BEGIN EXERCISE INPUTS
-- ==== Sys2Proof/Machine/State.lean ====
section
/-! DEFINITION. Machine/State.lean: every piece of state the spec gives one session instance (10_state.md R13 to R28),
all instances together with the environment's choices (R30, R34), the reasons a step can stop, and the state after
reset (R33). -/

namespace Sys2Proof.Machine

/-- The states of the transmission state machine (10_state.md R14). -/
inductive Phase where
  | idle
  | sendingBit
  | synchronizing
  | failed
  deriving DecidableEq, Repr

/-- Which of its two suspension points the engine is at (10_state.md R15). -/
inductive Sub where
  | waitAck
  | hold
  deriving DecidableEq, Repr

/-- The held transport connection (10_state.md R24). -/
inductive Conn where
  | closed
  | openAt (ep : Endpoint)
  deriving DecidableEq, Repr

/-- What follows a transport close (10_state.md R25). -/
inductive CloseNext where
  | done
  | thenOpen (ep : Endpoint)
  deriving DecidableEq, Repr

/-- The session operation in progress (10_state.md R25). -/
inductive Sop where
  | idle
  | closeWait (id : Tag) (next : CloseNext)
  | openWait (id : Tag) (ep : Endpoint)
  | warmup (id : Tag)
  deriving DecidableEq, Repr

/-- The status of a completion: success or an error kind (30_encoding.md R63, 60_exceptions.md R123). -/
inductive Status where
  | ok
  | invalidHouse
  | invalidModule
  | transportOpenFailure
  | transportCloseFailure
  | transportSetLinesFailure
  | transportEnumerateFailure
  deriving DecidableEq, Repr

/-- `cpl_info`: the offending index, the transport's error, the endpoint list, or nothing (30_encoding.md R62,
60_exceptions.md R123). -/
inductive Info where
  | nothing
  | index (n : Int)
  | error (e : TransportError)
  | ports (l : List PortRecord)
  deriving DecidableEq, Repr

/-- An event emitted or an answer taken (10_state.md R28). -/
inductive Event where
  | lineSet (l : LineState)
  | complete (id : Tag) (status : Status) (info : Info)
  | topenReq (ep : Endpoint)
  | tcloseReq
  | tlistReq (id : Tag)
  | ackOk
  | ackFail (e : TransportError)
  | topenOk
  | topenFail (e : TransportError)
  | tcloseOk
  | tcloseFail (e : TransportError)
  | tlistOk (id : Tag) (l : List PortRecord)
  | tlistFail (id : Tag) (e : TransportError)
  deriving DecidableEq, Repr

/-- An entry of the event history, with the count of TICK steps before it (10_state.md R28). -/
structure HistEntry where
  tick : Nat
  event : Event
  deriving DecidableEq, Repr

/-- The FIFO's cells that hold a value: (address, bit), addresses strictly rising; an address not listed holds no value
(10_state.md R17, 20_memory.md R35; log 6). -/
abbrev Memory := List (Nat × Bool)

/-- One session instance: the elements of 10_state.md R13 and, after them, the tick count its history needs (R28). -/
structure Session where
  phase : Phase
  sub : Sub
  busy : Bool
  fmem : Memory
  wp : Nat
  rp : Nat
  tmr : Nat
  owner : Option Tag
  lineQ : Option LineState
  waiters : List Waiter
  conn : Conn
  sop : Sop
  wtmr : Nat
  lpend : List Tag
  hist : List HistEntry
  ticks : Nat
  deriving DecidableEq, Repr

/-- The state of a session after reset (10_state.md R33). -/
def Session.reset : Session where
  phase := .idle
  sub := .waitAck
  busy := false
  fmem := []
  wp := 0
  rp := 0
  tmr := 0
  owner := none
  lineQ := none
  waiters := []
  conn := .closed
  sop := .idle
  wtmr := 0
  lpend := []
  hist := []
  ticks := 0

/-- What a code-table function raises, with the offending index (40_encoder.md R71, R72). -/
inductive EncoderError where
  | invalidHouse (h : Int)
  | invalidModule (m : Int)
  deriving DecidableEq, Repr

/-- The value of an encoder function or line symbol evaluated on its own (log 3). -/
inductive Ret where
  | nothing
  | bits (s : Bits)
  | symbol (l : LineState)
  | raised (e : EncoderError)
  deriving DecidableEq, Repr

/-- One step the environment has chosen: the instance it belongs to and what stands on that instance's port
(10_state.md R30, log 2). -/
structure ScheduleEntry where
  inst : Nat
  what : Presentation
  deriving DecidableEq, Repr

/-- The machine: all session instances (10_state.md R34), and the model's own fields (log 1): the instance the present
step belongs to, the steps the environment has chosen, how many steps were taken, the last value returned. -/
structure State where
  sessions : List Session
  sel : Nat
  sched : List ScheduleEntry
  steps : Nat
  ret : Ret
  deriving DecidableEq, Repr

/-- Every instance after its `CREATE` (10_state.md R33, R34), nothing chosen yet. -/
def State.reset : State where
  sessions := List.replicate Config.nSessions Session.reset
  sel := 0
  sched := []
  steps := 0
  ret := .nothing

/-- A fault stops the machine. The spec's error kinds are no faults: they are reported and the machine goes on
(60_exceptions.md R123). -/
inductive Fault where
  /-- Raised by ACK.OK and EXPIRE.SYNC on an access to a FIFO cell that does not exist, 40 or above (20_memory.md R35,
  R42). Safe: no state reachable from reset makes such an access (10_state.md R32). -/
  | noSuchCell (a : Nat)
  deriving DecidableEq, Repr

/-- A refusal: the spec gives this step no meaning in this state, or it is no step of the block (log 4). All are safe:
the run stops and nothing is claimed of it. -/
inductive Refusal where
  /-- Raised by `exec` for an instruction without a meaning; none is left. Safe. -/
  | notModelled (mnemonic : String)
  /-- Raised by `step`: the environment has chosen no further step (log 2). Safe. -/
  | noStepChosen
  /-- Raised by `step`: the presentation selects no operation. Safe. -/
  | undecodable (r : Rejection)
  /-- Raised by every operation of a session: there is no instance of that number (10_state.md R34). Safe. -/
  | noSuchSession
  /-- Raised by SEND while an OPEN is in progress (42_session.md R109, 60_exceptions.md R130). Safe. -/
  | sendDuringOpen
  /-- Raised by OPEN and CLOSE while `sop` is not NONE (42_session.md R117, 60_exceptions.md R130). Safe. -/
  | sessionOperationInProgress
  /-- Raised by OPEN while `busy = 1` or a waiter exists (42_session.md R118, 60_exceptions.md R130). Safe. -/
  | openDuringTransmission
  /-- Raised by `transmit` of a sequence of length 0 or above 40 (41_engine.md R100, 60_exceptions.md R130). Safe. -/
  | sequenceLength
  /-- Raised by SEND and XMIT that would defer with the pool of a bounded MAX_WAITERS full: the step is not enabled
  (41_engine.md R84). Safe. -/
  | heldOffAtPort
  /-- Raised by ACK.OK and ACK.FAIL with no line-set outstanding (41_engine.md R85, R89). Safe. -/
  | noLineSetOutstanding
  /-- Raised by ACK.OK while no connection is open (42_session.md R103). Safe. -/
  | noConnectionForSuccess
  /-- Raised by TICK while an urgent step is enabled (41_engine.md R91). Safe. -/
  | urgentStepFirst
  /-- Raised by EXPIRE.BIT outside its guard (41_engine.md R87). Safe. -/
  | noBitExpiry
  /-- Raised by EXPIRE.SYNC outside its guard (41_engine.md R88). Safe. -/
  | noSyncExpiry
  /-- Raised by RETRY of a record that is no waiter with `bko = 0` (41_engine.md R90). Safe. -/
  | noSuchWaiterDue
  /-- Raised by TOPEN.OK and TOPEN.FAIL while `sop` is not OPEN_WAIT (42_session.md R104). Safe. -/
  | noOpenOutstanding
  /-- Raised by TCLOSE.OK and TCLOSE.FAIL while `sop` is not CLOSE_WAIT (42_session.md R104). Safe. -/
  | noCloseOutstanding
  /-- Raised by WARMDONE outside its guard (42_session.md R116). Safe. -/
  | noWarmupEnd
  /-- Raised by TLIST.OK and TLIST.FAIL of a tag that is not pending (42_session.md R120). Safe. -/
  | noListOutstanding
  deriving DecidableEq, Repr

end Sys2Proof.Machine
end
END EXERCISE INPUTS
EXERCISE GOAL –
Out of the material above, gather each line where "outside" appears.

RESPONSE BELOW –
  /-- Raised by EXPIRE.BIT outside its guard (41_engine.md R87). Safe. -/
  /-- Raised by EXPIRE.SYNC outside its guard (41_engine.md R88). Safe. -/
  /-- Raised by WARMDONE outside its guard (42_session.md R116). Safe. -/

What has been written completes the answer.